I’m back from my little vacation from writing and I have a lot to say about the newest BioShock Infinite (Xbox 360, PS3, PC, OSX).

!!! Disclaimer !!!!

This review will have spoilers.  If you have not beaten the game yet then stop reading this and go beat the game. You have been warned.  Really, the next thing I write is spoilers.

!!! Disclaimer !!!!

This review will have spoilers.  If you have not beaten the game yet then stop reading this and go beat the game. You have been warned.  Really, the next thing I write is spoilers. Really, I would hate to ruin it for you and that is why I am writing this disclaimer.  Look, I know you don’t think I am going to give away the ending right away but I’m really going to give away just about everything in the game.  To be honest, I am only writing this so that in the blog post preview you won’t see the ending by mistake.  I think that should be enough.

This is the last chance to stop reading.

 

He dies at the end, BOOM–and she is his daughter, BOOM– and Comstock is Dewitt, from another reality, BOOM.  There.  All spoiled.  Now that all that is out in the open, let’s really talk about the game.

Visuals/Music:  The first thing I noticed when I started the game was how damn good it looked.  I just wanted to walk around and look at everything.  They really did a great job with the world, from the rich fair grounds at the start of the game to the shanty town later on, and then the war torn streets.  It all looks alive and vibrant.  The visuals are not just beautiful because there are also very disturbing and racist elements (more about the racist aspect later).   Let’s just say that on my second play through, I was still finding things that made me say Holy Shit, that’s fucked up and Holy Shit, that’s awesome.

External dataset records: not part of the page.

/-- The pending frees that the lowest LPC has passed take effect (R56). In handler mode the addresses are those of the
handler's section. -/
def Group.freePassed (g : Group) : Group :=
  let live := g.inState .running ||| g.inState .parked
  let lanes := if g.hmode then g.hlanes &&& live else live
  match g.minLpc lanes with
  | none => g
  | some lo =>
    let gone := g.pendFree.filter fun x => decide (x.2.toNat < lo.toNat)
    { g with
      mapped := gone.foldl (fun m x => m &&& ~~~(1#64 <<< x.1.val)) g.mapped
      pendFree := g.pendFree.filter fun x => !decide (x.2.toNat < lo.toNat) }

/-- A group of new threads, none of whose registers is mapped. -/
def Group.fresh : Group where
  uid := 0
  team := 0
  part := 0
  grant := .w64
  block := 0
  age := (1, 0)
  priv := false
  tid := Tab.ofFn fun p => BitVec.ofNat 12 p.val
  lpc := Tab.replicate 64 0
  lst := Tab.replicate 64 .running
  depth := Tab.replicate 64 0
  v := Tab.replicate 64 (Tab.replicate 64 0)
  mapped := 0
  pendFree := []
  s := Tab.replicate 128 0
  tok := 0
  k := Tab.replicate 7 0
  loops := Tab.replicate 64 0
  q := Tab.replicate 8 []
  xflags := 0
  batch := Tab.replicate 64 0
  stall := 0
  extra := 0
  short := false
  busy := []
  wait := none
  barWaits := []
  metTags := []
  fence := Tab.replicate 64 none
  brm := none
  polled := false
  out := false
  idle := false
  woken := false
  enlarge := 0
  engHeld := false
  held := none
  hlanes := 0
  hwrote := 0
  dels := []
  stop := .none

/-! ### Details of a fault -/

/-- DETAIL0 of a fault that comes from no translation (R303): PERM names the last level walked, which is free where none is, and the
other codes have 0. [DESIGN CHOICE, log 90] -/
def plainDetail (code : Byte) : DWord := if code = 0x08 then BitVec.ofNat 64 Config.unwalkedLevel.val else 0

/-! ### Errors in the arrays (R390 to R392) -/

/-- The bytes of doublewords. -/
def dwordBytes (ws : List DWord) : List Byte := ws.flatMap fun w => leBytes 8 w.toNat

/-- The number of records a queue register's LOGN gives: values above 8 read as 8 (R296). -/
def ringSize (reg : DWord) : Nat := 2 ^ (min (field reg.toNat 0 4) 8 + 4)

/-- The base that a ring register names (R296). -/
def ringBase (reg : DWord) : Nat := field reg.toNat 6 42 * 64

/-- An error-log entry of a die (R391, R392): written to its ring unless BASE is 0, and counted. -/
def State.logError (s : State) (d : Fin 4) (arr : Nat) (ue inj : Bool) (core : Nat) (addr : Nat) (ctx : Option (Nat × Word)) : State :=
  let (n, s) := s.draw
  let w0 := arr + ue.toNat * 2 ^ 8 + inj.toNat * 2 ^ 9 + core * 2 ^ 16
  let w2 := (Config.syndrome n).toNat + (ctx.elim 0 fun (g, sp) => g * 2 ^ 16 + 2 ^ 23 + sp.toNat * 2 ^ 32)
  let reg := (s.die d).errlogb
  let tail := (s.die d).errlogt
  let s := if ringBase reg = 0 then s
    else s.pstore (ringBase reg + 32 * (tail.toNat % ringSize reg))
      (dwordBytes [BitVec.ofNat 64 w0, BitVec.ofNat 64 addr, BitVec.ofNat 64 w2, s.reft])
  s.modDie d fun x => { x with errlogt := tail + 1 }

/-- A consumer's read of an array's bytes: errors there are logged, a corrected one is corrected in place, and whether an
uncorrectable one was met. [DESIGN CHOICE, log 12] -/
def State.consume (s : State) (d : Fin 4) (arr : Fin 8) (c : Fin 128) (a n : Nat) (ctx : Option (Nat × Word)) : Bool × State :=
  let hit (m : EccMark) : Bool :=
    m.arr == arr && (decide (2 < arr.val) || m.core == c) && decide (a < m.addr + markSpan arr) && decide (m.addr < a + n)
  let met := s.marks.filter hit
  let s := met.foldl (fun s m => s.logError d arr.val m.ue m.inj m.core.val m.addr ctx) s
  (met.any EccMark.ue, { s with marks := s.marks.filter fun m => !(hit m && !m.ue) })

/-- A read of bytes of a vault by a consumer: its buffer's errors and its arrays' (R390). -/
def State.consumeVault (s : State) (d : Fin 4) (pa n : Nat) (ctx : Option (Nat × Word)) : Bool × State :=
  let (u1, s) := s.consume d 4 0 pa n ctx
  let (u2, s) := s.consume d 3 0 pa n ctx
  (u1 || u2, s)

/-! ### Requests and promotion tags -/

/-- The address of a request for which no frame is known. -/
def noFrame : Nat := 2 ^ 60

/-- Whether a request has yet to perform. -/
def Req.open_ (r : Req) : Bool :=
  match r.phase with
  | .done _ _ => false
  | _ => true

/-- Whether a request writes. -/
def Req.writes (r : Req) : Bool := r.kind == .store || r.kind == .atomic

/-- Whether a request goes to a frame outside the vaults (R122). -/
def Req.outside (r : Req) : Bool := r.phase != .frozen && field r.pa 46 2 != 0

/-- Whether the writes that the tagging release covers have yet to perform at the scope of an acquire (R102). -/
def State.tagWaits (s : State) (t : PromoTag) (sc : Scope) : Bool :=
  s.reqs.any fun e => e.core == t.core && e.writes && e.open_ && decide (e.push ≤ t.rel) && (sc == .sys || !e.outside)

/-- Whether a walker's read, a device-scope acquire, meets a promotion tag that it must wait for (R102, R112). -/
def State.walkHeld (s : State) (ent : Nat) : Bool := s.tags.any fun t => t.line == ent / 64 && s.tagWaits t .dev

/-! ### Spaces and translation -/

/-- Where the entry of a space lies on a die, if its number is below SPACEN (R296, R308). [DEDUCED, log 30] -/
def State.spaceEntry (s : State) (d : Fin 4) (n : Word) : Option Nat :=
  let tb := (s.die d).spacetb.toNat
  if n.toNat < field tb 0 16 then some (field tb 16 32 * 65536 + 16 * n.toNat) else none

/-- Whether a space is being retired on the dies of a partition (R314). -/
def State.isRetiring (s : State) (part : Fin 4) (n : Word) : Bool :=
  s.retiring.any fun r => r.space == n && r.part == part

/-- The root table of a space that is valid on a die: V set, RET clear, no reserved bit set (R5, R308). [DEDUCED, log 30] -/
def State.spaceRoot (s : State) (d : Fin 4) (n : Word) : Option Nat :=
  match s.spaceEntry d n with
  | none => none
  | some a =>
    let lo := s.pnum a 8
    let hi := s.pnum (a + 8) 8
    if field lo 0 1 = 1 ∧ field lo 1 1 = 0 ∧ field lo 2 6 = 0 ∧ field lo 48 16 = 0 ∧ hi = 0
        ∧ s.isRetiring (s.die d).part n = false then
      some (field lo 8 40 * 256)
    else none

/-- Who asks for a translation (R310). -/
inductive Requester where
  | core | fetch | engine | host
  deriving DecidableEq, Repr

/-- What a translation comes to (R310): a physical address with the TLB entry that gave it, a hold at a frozen entry
(with the address that its leaf gives, or `noFrame`), or a fault with its code, whether it is serviceable, the last level walked, and the leaf's page and frame if one was
found. -/
inductive Xlate where
  | ok (pa : Nat) (uid : Nat)
  | frozen (pa : Nat)
  | fault (code : Byte) (svc : Bool) (level : Nat) (page : PageId) (frame : Nat)
  deriving DecidableEq, Repr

A few things about the in-game music.  Within a few minutes of starting the game, you hear a barber shop quartet singing the Beach Boys song, “God Only Knows” and it is just one of several badass renditions of modern songs done in a turn of the 20th century style, my favorite being a remake of Creedence Clearwater Revival’s “Fortunate Son” that is sung  in a gospel style when the workers are revolting.  And then there are some other more subtle musical touches, such as the little run in a minor key that follows each execution you perform with the sky hook which makes the killing just that much more grotesque.

Gameplay:  BioShock Infinite is fun to play but the combat does get a bit boring after a while.  If you have ever played a BioShock game, you will be used to the shooting and plasmid combos.  All that is the same, but now plasmids are called vigors, and most of them look really cool but you can get through the whole game using only two of them.  I would bet that most gamers won’t find a reason to use all of them to take out enemies.  Same thing with the guns–you can get through the whole game with a shotgun and a handgun, like I did.  The rails that you can ride in combat are cool but, really, you don’t have to use them because the enemies are really not that bright and they will come to you if you just wait.

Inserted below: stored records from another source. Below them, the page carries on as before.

/-- `n` bytes from a virtual address up, read unit by unit, `fuel` units at most. A read waits while the way to its frame does (R363, R394).
[DEDUCED, log 61] -/
def State.frontReadGo (d : Fin 4) (space : Word) : Nat → Nat → Nat → List Byte → State → Except FrontErr (List Byte) × State
  | 0, _, _, acc, s => (.ok acc, s)
  | fuel + 1, va, n, acc, s =>
    if n = 0 then (.ok acc, s)
    else match s.frontXlate d space (BitVec.ofNat 64 va) .load with
      | (.ok pa _, s) =>
        let k := pieceLen va n
        if s.linkHeld (frontCore d) pa || !s.pathOpen pa then (.error .held, s)
        else match s.frontBytes (homeDie (BitVec.ofNat 64 va)) pa k with
          | (.error code, s) => (.error (.fault code va), s)
          | (.ok bs, s) => State.frontReadGo d space fuel (va + k) (n - k) (acc ++ bs) s
      | (.frozen _, s) => (.error .held, s)
      | (.fault code _ _ _ _, s) => (.error (.fault code va), s)

/-- `n` bytes that a front end reads from a virtual address up. -/
def State.frontRead (s : State) (d : Fin 4) (space : Word) (va : DWord) (n : Nat) : Except FrontErr (List Byte) × State :=
  State.frontReadGo d space (n / 65536 + 2) va.toNat n [] s

/-- Bytes written from a virtual address up, unit by unit, `fuel` units at most. -/
def State.frontStoreGo (d : Fin 4) (space : Word) : Nat → Nat → List Byte → State → Except (FrontErr × Nat × List Byte) Unit × State
  | 0, _, _, s => (.ok (), s)
  | fuel + 1, va, bs, s =>
    if bs.isEmpty then (.ok (), s)
    else match s.frontXlate d space (BitVec.ofNat 64 va) .store with
      | (.ok pa _, s) =>
        let k := pieceLen va bs.length
        if s.linkHeld (frontCore d) pa || !s.pathOpen pa then (.error (.held, va, bs), s)
        else State.frontStoreGo d space fuel (va + k) (bs.drop k) (s.frontWrite pa (bs.take k))
      | (.frozen _, s) => (.error (.held, va, bs), s)
      | (.fault code _ _ _ _, s) => (.error (.fault code va, va, bs), s)

/-- Bytes that a front end writes from a virtual address up; on an error, what was left to write and where. -/
def State.frontStore (s : State) (d : Fin 4) (space : Word) (va : DWord) (bs : List Byte) :
    Except (FrontErr × Nat × List Byte) Unit × State :=
  State.frontStoreGo d space (bs.length / 65536 + 2) va.toNat bs s

/-- A front end's write that waits behind a frozen entry, and every later write of its die (R116). [DEDUCED, log 61] -/
def State.putLate (s : State) (d : Fin 4) (space : Word) (va : DWord) (bs : List Byte) : State :=
  let (id, s) := s.newId
  { s with late := s.late ++ [⟨id, d, space, va, bs⟩] }

/-- Whether a write of a die's front end waits. -/
def State.writesWait (s : State) (d : Fin 4) : Bool := s.late.any fun w => w.die == d

/-- A write that a front end makes and does not take back: it waits at a frozen entry, and where the address has no
translation nothing is written. [DEDUCED, log 61] -/
def State.frontPut (s : State) (d : Fin 4) (space : Word) (va : DWord) (bs : List Byte) : State :=
  if s.writesWait d then s.putLate d space va bs
  else match s.frontStore d space va bs with
    | (.error (.held, va, bs), s) => s.putLate d space (BitVec.ofNat 64 va) bs
    | (_, s) => s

The other aspect to the combat is that Elizabeth can open a tear into some alternate reality and can give you a hook or turret or another gun.  These things can come in handy but it’s not like they make a huge difference in any battle.  I only really ended up using them a few times.

Let’s talk about how dumb the enemy AI is, because they kind of just stand there waiting to be killed with the exception of the Handy Man that comes straight at you. He is the only enemy that made me rethink my decision to play on the hardest difficulty setting.  One thing I don’t understand is why more enemies don’t use vigors to attack you.  Vigors are advertised everywhere inside the game, so you could reason that they are used by a lot of people in this world.   And why, in a city that is so tightly controlled as Columbia, would they freely sell vigors that could make a person into an unstoppable force?  It just seems like they had to include these special powers because it is part of the BioShock series, which is fine, but I just want some explanation on why these vigors exist but are not more prevalent in the world.

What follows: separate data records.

/-- A core's matrix or copy sequencer. -/
def Core.stream (k : Core) (copy : Bool) : Option Stream := if copy then k.copyStream else k.matrixStream

/-- A sequencer's stream replaced. -/
def State.setStream (s : State) (c : Fin 128) (copy : Bool) (x : Option Stream) : State :=
  s.modCore c fun k => if copy then { k with copyStream := x } else { k with matrixStream := x }

/-- The stream that issues, if one does. -/
def State.sctx (s : State) : Option SCtx :=
  match s.cur with
  | some (.stream c copy) =>
    match (s.core c).stream copy with
    | none => none
    | some st =>
      match s.team c st.team with
      | none => none
      | some t =>
        match s.grid t.grid with
        | none => none
        | some grid =>
          let h := teamHome c st.team t
          some ⟨c, copy, st, t, h.1, h.2, grid⟩
  | _ => none

/-- The end of a stream's instruction: its registers as it leaves them, its next address, and its STALL. -/
def State.finishStream (s : State) (y : SCtx) (sh : Shape) (st : Stream) (next : Word) : State :=
  s.setStream y.c y.copy (some { st with pc := next, stall := 1 + sh.st, wait := none, polled := false, held := none })

/-- An instruction of a stream that cannot issue yet. -/
def State.holdStream (s : State) (y : SCtx) : State := s.setStream y.c y.copy (some { y.st with polled := true })

/-- A wait of a stream that is not satisfied (R270). -/
def State.waitStream (s : State) (y : SCtx) (on : WaitOn) : State :=
  s.setStream y.c y.copy (some { y.st with
    polled := true
    wait := match y.st.wait with
      | some w => some { w with on := on }
      | none => some ⟨y.st.pc, 0, on⟩ })

/-- The lower of two stream codes under R9: ECCU before every other, 0 for none. -/
def lowerCode (a b : Byte) : Byte :=
  if a = 0 then b else if b = 0 then a else if a = 0x11 ∨ b = 0x11 then 0x11 else if a.toNat ≤ b.toNat then a else b

/-- A stream's fault (R273): it stops and counts as ended, a record of kind 6 is written, and the team keeps the lowest
code. -/
def State.streamFault (s : State) (y : SCtx) (code : Byte) (acc : AccKind) (va d0 d1 : DWord) (wide : Bool := true) : State :=
  let seqr := (if y.t.odd then 2 else 0) + (if y.copy then 1 else 0)
  let ws := recordWords code 6 acc wide false 0 0 y.st.pc va 0 0 0 0 y.c.val seqr y.grid.space d0 d1
  let s := s.pushRecord y.c ws none
  let s := s.setStream y.c y.copy none
  s.modTeam y.home y.slot fun t => { t with kept := lowerCode t.kept code }

/-- A stream's instruction that only its pending tokens keep from issuing waits for them, and its timer runs (R40, R109, R270). -/
def State.waitStreamTokens (s : State) (y : SCtx) (toks : List (Fin 128)) (body : SCtx → State → State) : State :=
  let st := { y.st with wait := none }
  match ((body { y with st := st } (s.setStream y.c y.copy (some st))).core y.c).stream y.copy with
  | some st =>
    if st.uid = y.st.uid ∧ st.polled ∧ st.wait = none then s.setStream y.c y.copy (some { y.st with polled := true, held := st.held })
    else s.waitStream y (.token toks)
  | none => s.waitStream y (.token toks)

But Elizabeth’s AI is really impressive, especially when she is just walking around and finding money to throw at you, or health, or ammo, or weird drinks and sandwiches.  But why the shit does she not pick up the lock pick kit when she sees it?  It’s the one fucking thing that she can use and needs to do her job, but all she does is tell you that she sees it and says, “Oh, that can be useful” and walks away.  Kind of annoying.

Lastly, I wish you could talk to the people that inhabit the world, but since there is no way to interact with the world, it gives it a museum-esque vibe.  It just flattens out the world that is otherwise so complex.

Story: So here is the best part, in my opinion.  This is a game that deals with history, including race relations and workers’ rights; also quantum physics, religion, and reality as we perceive it.

The game starts with you in a boat going towards a light house, intent on taking the girl, Elizabeth, from the floating city.

The first thing I noticed was that the floating city seemed populated by people of only one skin color.  Quickly followed by an invitation from a barker at the fair to throw a baseball at a mixed race couple.  Here I thought, wow, what a great moralistic choice.  You can throw it at the couple and stay unnoticed or do the right thing and hit the announcer and start a fight, but it turns out that no matter how you play it, the outcome is the same–you get found out.  Any choice you make doesn’t have any real effect on the game’s story and it feels like a real missed opportunity.

There’s another point at the end of the game when you get baptized that I wish would have included a review of all the bad or good shit you did through the game.  But, look, hey, that’s not going to happen, so what we got is a game that you can play like a saint and not steal or kill unarmed bystanders, or you be a party to all kinds of racist and criminal acts and still get the same ending.  There is just something wrong with that. Unless the whole point of giving us such choices is to show that no matter what you do you’ll just end up drowned by your monster daughter.  If so, that’s fucked up.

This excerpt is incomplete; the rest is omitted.